February 26, 2024

Jamie Carragher, criticising rival Premier League clubs, called the 10-point deduction given to Everton “excessive & not right.”

 

As the independent commission’s decision was made public on November 17, the Sky Sports pundit responded on Twitter, saying the Toffees are “being used” to demonstrate the lack of need for an independent football regulator.

 

Sean Dyche’s team dropped to 19th place in the league, ahead of Burnley on goal differential. The former Liverpool defender expressed that this “doesn’t feel right,” given that his team and the other teams that attempted to qualify for the European Super League were spared “no sanction at all.”

 

Carragher wrote: “The 10 point deduction for Everton is excessive & not right, considering they have been working with the PL about this for the last couple of years.

 

“Would it have been better to be evasive & try & drag it out like other clubs?

 

“No doubt relegated clubs will have put big pressure on the PL to deal with Everton, but when you consider 6 clubs tried to leave the PL & there was no sanction at all it doesn’t feel right.

 

Everton believes they are being used to demonstrate there is no need for an independent regulator until other clubs receive approval, and they are correct in this assessment.

 

After that, he made a live appearance on Sky Sports to restate his position and refer to the 10-point hit as “an awful lot.”

 

Example

The Premier League have sought to have the book thrown and Everton and it looks like they have got what they wanted, pending an appeal and another, no-doubt drawn-out, process.

 

If the Toffees’ finances have breached the rules then that is one thing, and a punishment of some sort would be unavoidable, but one as heavy as this for a single breach feels like a statement.

 

And it is impossible to view this situation in isolation when so many other factors involved and arguably, although Everton’s recent relegation rivals may beg to differ, where the stakes are far greater.

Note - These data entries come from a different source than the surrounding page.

/-- Settles O11, by the inversion of the step: every write is inside its storage, and a new storage is made of bytes that fit it. -/
theorem stepKeepsMemoryCanonical : Obligations.StepKeepsMemoryCanonical := by
  unfold Obligations.StepKeepsMemoryCanonical
  intro s t hs h
  cases step_effect h with
  | idle hf => exact hs
  | turnedAway dests code args e hf he hw => exact hs.of_storages (by simp)
  | ran dests code args i values ports u hf hd hw hr hl he =>
    exact (exec_memWf (s := s.present code ports) hs he).of_storages (by simp)
  | supplied dest co bo cap bytes hf hlen =>
    exact (hs.addStorage (Storage.wf_ofBytes hlen.le)).of_storages (by simp)
  | read dest so ao no g a n hf hh => exact hs.of_storages (by simp)
  | wrote so ao bo bytes g a hf hh => exact hostWrite_memWf hs g a bytes
  | dropped vo v hf hv => exact hs.of_storages (by simp)

/-! ### Byte order -/

/-- Four bytes side by side, in the words of R42. -/
theorem append_bytes_eq_or (b0 b1 b2 b3 : Byte) :
    b3 ++ b2 ++ b1 ++ b0 =
      b3.setWidth 32 <<< 24 ||| b2.setWidth 32 <<< 16 ||| b1.setWidth 32 <<< 8 ||| b0.setWidth 32 :=
  (BitVec.setWidth_eq (b3 ++ b2 ++ b1 ++ b0)).symm.trans BitVec.setWidth_append_append_append_eq_shiftLeft_setWidth_or

theorem Word.or_reverse (x0 x1 x2 x3 : Word) : x0 ||| x1 ||| x2 ||| x3 = x3 ||| x2 ||| x1 ||| x0 := by ac_rfl

/-- The little order puts the first byte lowest (R42). -/
theorem word32_little_eq_append (b0 b1 b2 b3 : Byte) : word32 .little b0 b1 b2 b3 = b3 ++ b2 ++ b1 ++ b0 := by
  rw [append_bytes_eq_or]
  exact Word.or_reverse _ _ _ _

/-- The big order is the little one of the bytes reversed (R42). -/
theorem word32_big_eq_little (b0 b1 b2 b3 : Byte) : word32 .big b0 b1 b2 b3 = word32 .little b3 b2 b1 b0 := rfl

/-- A word is four bytes side by side exactly when they are its four slices. -/
theorem append_bytes_eq_iff (b0 b1 b2 b3 : Byte) (w : Word) :
    b3 ++ b2 ++ b1 ++ b0 = w ↔
      w.extractLsb' 0 8 = b0 ∧ w.extractLsb' 8 8 = b1 ∧ w.extractLsb' 16 8 = b2 ∧ w.extractLsb' 24 8 = b3 := by
  constructor
  · rintro rfl
    refine ⟨BitVec.extractLsb'_append_eq_right, ?_, ?_, ?_⟩
    · rw [BitVec.extractLsb'_append_eq_of_le (by decide), BitVec.extractLsb'_append_eq_right]
    · rw [BitVec.extractLsb'_append_eq_of_le (by decide), BitVec.extractLsb'_append_eq_of_le (by decide),
        BitVec.extractLsb'_append_eq_right]
    · rw [BitVec.extractLsb'_append_eq_of_le (by decide), BitVec.extractLsb'_append_eq_of_le (by decide),
        BitVec.extractLsb'_append_eq_left]
  · rintro ⟨rfl, rfl, rfl, rfl⟩
    rw [BitVec.extractLsb'_append_extractLsb'_eq_extractLsb' (by decide),
      BitVec.extractLsb'_append_extractLsb'_eq_extractLsb' (by decide),
      BitVec.extractLsb'_append_extractLsb'_eq_extractLsb' (by decide)]
    exact BitVec.extractLsb'_eq_self

/-- `Bytes32` is the inverse of `Word32`, in both orders (R42). -/
theorem word32_eq_iff (e : Endian) (w : Word) (b0 b1 b2 b3 : Byte) :
    word32 e b0 b1 b2 b3 = w ↔ bytes32 e w = [b0, b1, b2, b3] := by
  cases e with
  | little =>
    rw [word32_little_eq_append, append_bytes_eq_iff]
    simp only [bytes32, List.cons.injEq, and_true]
  | big =>
    rw [word32_big_eq_little, word32_little_eq_append, append_bytes_eq_iff]
    simp only [bytes32, List.cons.injEq, and_true]
    tauto

/-- Settles O31: `Word32` is the definition, and the bytes of a word are its slices. -/
theorem byteOrderOfTheIdentifier : Obligations.ByteOrderOfTheIdentifier := by
  unfold Obligations.ByteOrderOfTheIdentifier
  exact ⟨fun _ _ _ _ => ⟨rfl, rfl⟩, word32_eq_iff⟩

/-! ### What a view reads -/

/-- The descriptor is live in both states and fits in them, and they agree on the parameters, the view port that holds it, and the
bytes of its region. -/
structure State.SameFrame (s s' : State) (v : View) : Prop where
  fits : v.Fits s
  fits' : v.Fits s'
  live : s.ports.view ∈ s.live
  live' : s'.ports.view ∈ s'.live
  view : s.ports.view = v
  view' : s'.ports.view = v
  params : s'.params = s.params
  bytes : ∀ k < v.size, s'.byteAt v.storage (v.base + k) = s.byteAt v.storage (v.base + k)

/-- A read that gives one and the same in both states. -/
def SameRead {α : Type} (r r' : Except Failure α) : Prop := ∃ x, r = .ok x ∧ r' = .ok x

theorem SameRead.map {α β : Type} {r r' : Except Failure α} (h : SameRead r r') (f : α → β) :
    SameRead (do let x ← r; return f x) (do let x ← r'; return f x) := by
  obtain ⟨x, rfl, rfl⟩ := h
  exact ⟨f x, rfl, rfl⟩

namespace State.SameFrame

variable {s s' : State} {v : View}

theorem byte (h : s.SameFrame s' v) {k : Nat} (hk : k < v.size) :
    ∃ b, s.byteAt v.storage (v.base + k) = some b ∧ s'.byteAt v.storage (v.base + k) = some b := by
  obtain ⟨b, hb⟩ := h.fits.byte hk
  exact ⟨b, hb, (h.bytes k hk).trans hb⟩

theorem viewDlen (h : s.SameFrame s' v) : SameRead (s.viewDlen v) (s'.viewDlen v) := by
  obtain ⟨b, hb, hb'⟩ := h.byte (k := 4) (by have := h.fits.size_ge; omega)
  exact ⟨b, State.viewDlen_eq hb, State.viewDlen_eq hb'⟩

theorem viewFlags (h : s.SameFrame s' v) : SameRead (s.viewFlags v) (s'.viewFlags v) := by
  obtain ⟨b, hb, hb'⟩ := h.byte (k := 5) (by have := h.fits.size_ge; omega)
  exact ⟨b, State.viewFlags_eq hb, State.viewFlags_eq hb'⟩

theorem viewIsFd (h : s.SameFrame s' v) : SameRead (s.viewIsFd v) (s'.viewIsFd v) := by
  obtain ⟨dlen, hd, hd'⟩ := h.byte (k := 4) (by have := h.fits.size_ge; omega)
  obtain ⟨flags, hf, hf'⟩ := h.byte (k := 5) (by have := h.fits.size_ge; omega)
  exact ⟨_, State.viewIsFd_eq hd hf, State.viewIsFd_eq hd' hf'⟩

theorem viewRawId (h : s.SameFrame s' v) : SameRead (s.viewRawId v) (s'.viewRawId v) := by
  obtain ⟨b0, b1, b2, b3, h0, h1, h2, h3, hr⟩ := h.fits.rawId
  have hsize := h.fits.size_ge
  have hr' := State.viewRawId_eq (s := s') ((h.bytes 0 (by omega)).trans h0) ((h.bytes 1 (by omega)).trans h1)
    ((h.bytes 2 (by omega)).trans h2) ((h.bytes 3 (by omega)).trans h3)
  rw [h.params] at hr'
  exact ⟨_, hr, hr'⟩

theorem viewCodec (h : s.SameFrame s' v) (f : Params → Word → Value) :
    SameRead (s.viewCodec f v) (s'.viewCodec f v) := by
  obtain ⟨w, hw, hw'⟩ := h.viewRawId
  exact ⟨_, State.viewCodec_eq f hw, h.params ▸ State.viewCodec_eq f hw'⟩

theorem viewSpan (h : s.SameFrame s' v) : SameRead (s.viewSpan v) (s'.viewSpan v) := by
  obtain ⟨l, hl, hlen, hbytes⟩ := h.fits.span
  obtain ⟨l', hl', hlen', hbytes'⟩ := h.fits'.span
  have heq : l' = l := by
    refine List.ext_getElem? fun k => ?_
    by_cases hk : k < v.size
    · rw [← hbytes k hk, ← hbytes' k hk, h.bytes k hk]
    · rw [List.getElem?_eq_none (by omega), List.getElem?_eq_none (by omega)]
  exact ⟨l, hl, heq ▸ hl'⟩

/-- A view operation whose read is the same in both states answers the same in both. -/
theorem answers (h : s.SameFrame s' v) {i : Instr} {f f' : View → Except Failure (List Value)} (he : exec i s = s.onView f)
    (he' : exec i s' = s'.onView f') (hread : SameRead (f v) (f' v)) : ∃ parts, Answers i s parts ∧ Answers i s' parts := by
  obtain ⟨parts, hp, hp'⟩ := hread
  rw [← h.view] at hp
  rw [← h.view'] at hp'
  exact ⟨parts, answers_of_onView he h.live hp, answers_of_onView he' h.live' hp'⟩

/-- The identifier accessors read the identifier word and the parameters. -/
theorem answers_viewCodec (h : s.SameFrame s' v) {i : Instr} {f : Params → Word → Value}
    (he : ∀ s, exec i s = s.onView (s.viewCodec f)) : ∃ parts, Answers i s parts ∧ Answers i s' parts :=
  h.answers (he s) (he s') (h.viewCodec f)

/-- The geometry accessors read the descriptor alone. -/
theorem answers_geometry (h : s.SameFrame s' v) {i : Instr} {f : View → List Value}
    (he : ∀ s, exec i s = s.onView (fun v => .ok (f v))) : ∃ parts, Answers i s parts ∧ Answers i s' parts :=
  h.answers (he s) (he s') ⟨f v, rfl, rfl⟩

end State.SameFrame

/-- Settles O37, by the operation: each reads the descriptor, the parameters or bytes of its region, which are the same. -/
theorem viewsReadOnlyTheirOwnRegion : Obligations.ViewsReadOnlyTheirOwnRegion := by
  unfold Obligations.ViewsReadOnlyTheirOwnRegion
  intro i s s' hi hs hs' hparams hview hlive hlive' hbytes
  have h : s.SameFrame s' s.ports.view :=
    ⟨hs.fits hlive, hs'.fits hlive', hlive, hview ▸ hlive', rfl, hview, hparams, hbytes⟩
  cases i with
  | vRawId => exact h.answers_viewCodec exec_vRawId
  | vId => exact h.answers_viewCodec exec_vId
  | vIsExt => exact h.answers_viewCodec exec_vIsExt
  | vIsErr => exact h.answers_viewCodec exec_vIsErr
  | vErrCause => exact h.answers_viewCodec exec_vErrCause
  | vIsRtr => exact h.answers_viewCodec exec_vIsRtr
  | vFlags => exact h.answers (exec_vFlags s) (exec_vFlags s') (h.viewFlags.map _)
  | vDlen => exact h.answers (exec_vDlen s) (exec_vDlen s') (h.viewDlen.map _)
  | vIsFd => exact h.answers (exec_vIsFd s) (exec_vIsFd s') (h.viewIsFd.map _)
  | vBase => exact h.answers_geometry exec_vBase
  | vSize => exact h.answers_geometry exec_vSize
  | vRegion => exact h.answers_geometry exec_vRegion
  | hash => exact h.answers (exec_hash s) (exec_hash s') (h.viewSpan.map _)
  | render =>
    refine h.answers (exec_render s) (exec_render s') ?_
    rw [hparams]
    exact h.viewSpan.map _
  | _ => simp [viewOps] at hi

/-! ### The host actions -/

/-- The step at a SUPPLY whose operands are read. -/
theorem step_supply {s : State} {dest : Option Nat} {co bo : Operand} {bytes : List Byte} (hs : s.Clean)
    (hf : s.fetch = some (.supply dest co bo)) (hco : s.ReadsNumber co bytes.length) (hbo : s.Reads bo (.bytes bytes)) :
    step s = .next (hostSupply dest bytes.length bytes s) := by
  rw [step_of_fetch hs hf rfl]
  simp [runForm, State.actionNumber_of_reads hco, State.actionBytes_of_reads hbo]

/-- The step at a DROP of a live descriptor. -/
theorem step_drop {s : State} {vo : Operand} {v : View} (hs : s.Clean) (hf : s.fetch = some (.drop vo))
    (hvo : s.Reads vo (.view v)) (hv : v ∈ s.live) : step s = .next (hostDrop v s) := by
  rw [step_of_fetch hs hf rfl]
  simp [runForm, State.actionView_of_reads hvo, hv]

/-- The slot of a host action that gives a value holds it (log entry 6). -/
theorem State.slotGet_give (s : State) (n : Nat) (v : Value) : slotGet (s.give (some n) v).slots n = some v := by
  simp [State.give, slotGet_slotPut_self]

/-- A storage that exactly holds its bytes. -/
theorem Storage.get_ofBytes_length {bytes : List Byte} {a : Nat} (ha : a < bytes.length) :
    some ((Storage.ofBytes bytes.length bytes).mem.get a) = bytes[a]? := by
  simp [Storage.get_ofBytes, List.getD_eq_getElem?_getD, ha]

/-- Settles O49: the step is the host action, which adds the storage at the next handle. -/
theorem supplyAddsAStorage : Obligations.SupplyAddsAStorage := by
  unfold Obligations.SupplyAddsAStorage
  rintro s dest co bo cap bytes hs hf hco hbo rfl
  refine ⟨_, _, step_supply hs hf hco hbo, rfl, by simp, by simp [hostSupply], fun a ha => ?_, fun g a hg => ?_, by simp,
    by simpa [State.Clean, hostSupply] using hs, ?_⟩
  · rw [hostSupply, State.give_byteAt, State.addStorage_byteAt_self, Storage.cap_ofBytes, if_pos ha,
      Storage.get_ofBytes_length ha]
  · rw [hostSupply, State.give_byteAt, State.addStorage_byteAt_of_ne s _ hg]
  · rintro n rfl
    exact State.slotGet_give _ n _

The football authorities feel their power under threat from Westminster in the form of the planned independent regulator, with legislation announced in the King’s Speech earlier this month [Guardian, 7 November], and want to portray strength.

 

Such plans were born out of the failed European Super League debacle, from which Liverpool, Chelsea, Manchester City, Manchester United, Tottenham and Arsenal received a slap on the wrist in the form of a joint payment and a promise not to do it again, and yet the Toffees have worked alongside the league over their finances and been hit far harder.

 

As Carragher points out, it’s also important to acknowledge that City, who have won five of the last six Premier League titles, are currently facing more than 100 times as many unresolved charges as Everton, who were recently punished, and that their trophy collection shows no signs of stopping.

 

The treble winners, like the Toffees, deny any wrongdoing, but the most recent development won’t change the perception that Everton was being used as a pawn by the Premier League in their larger battle with City.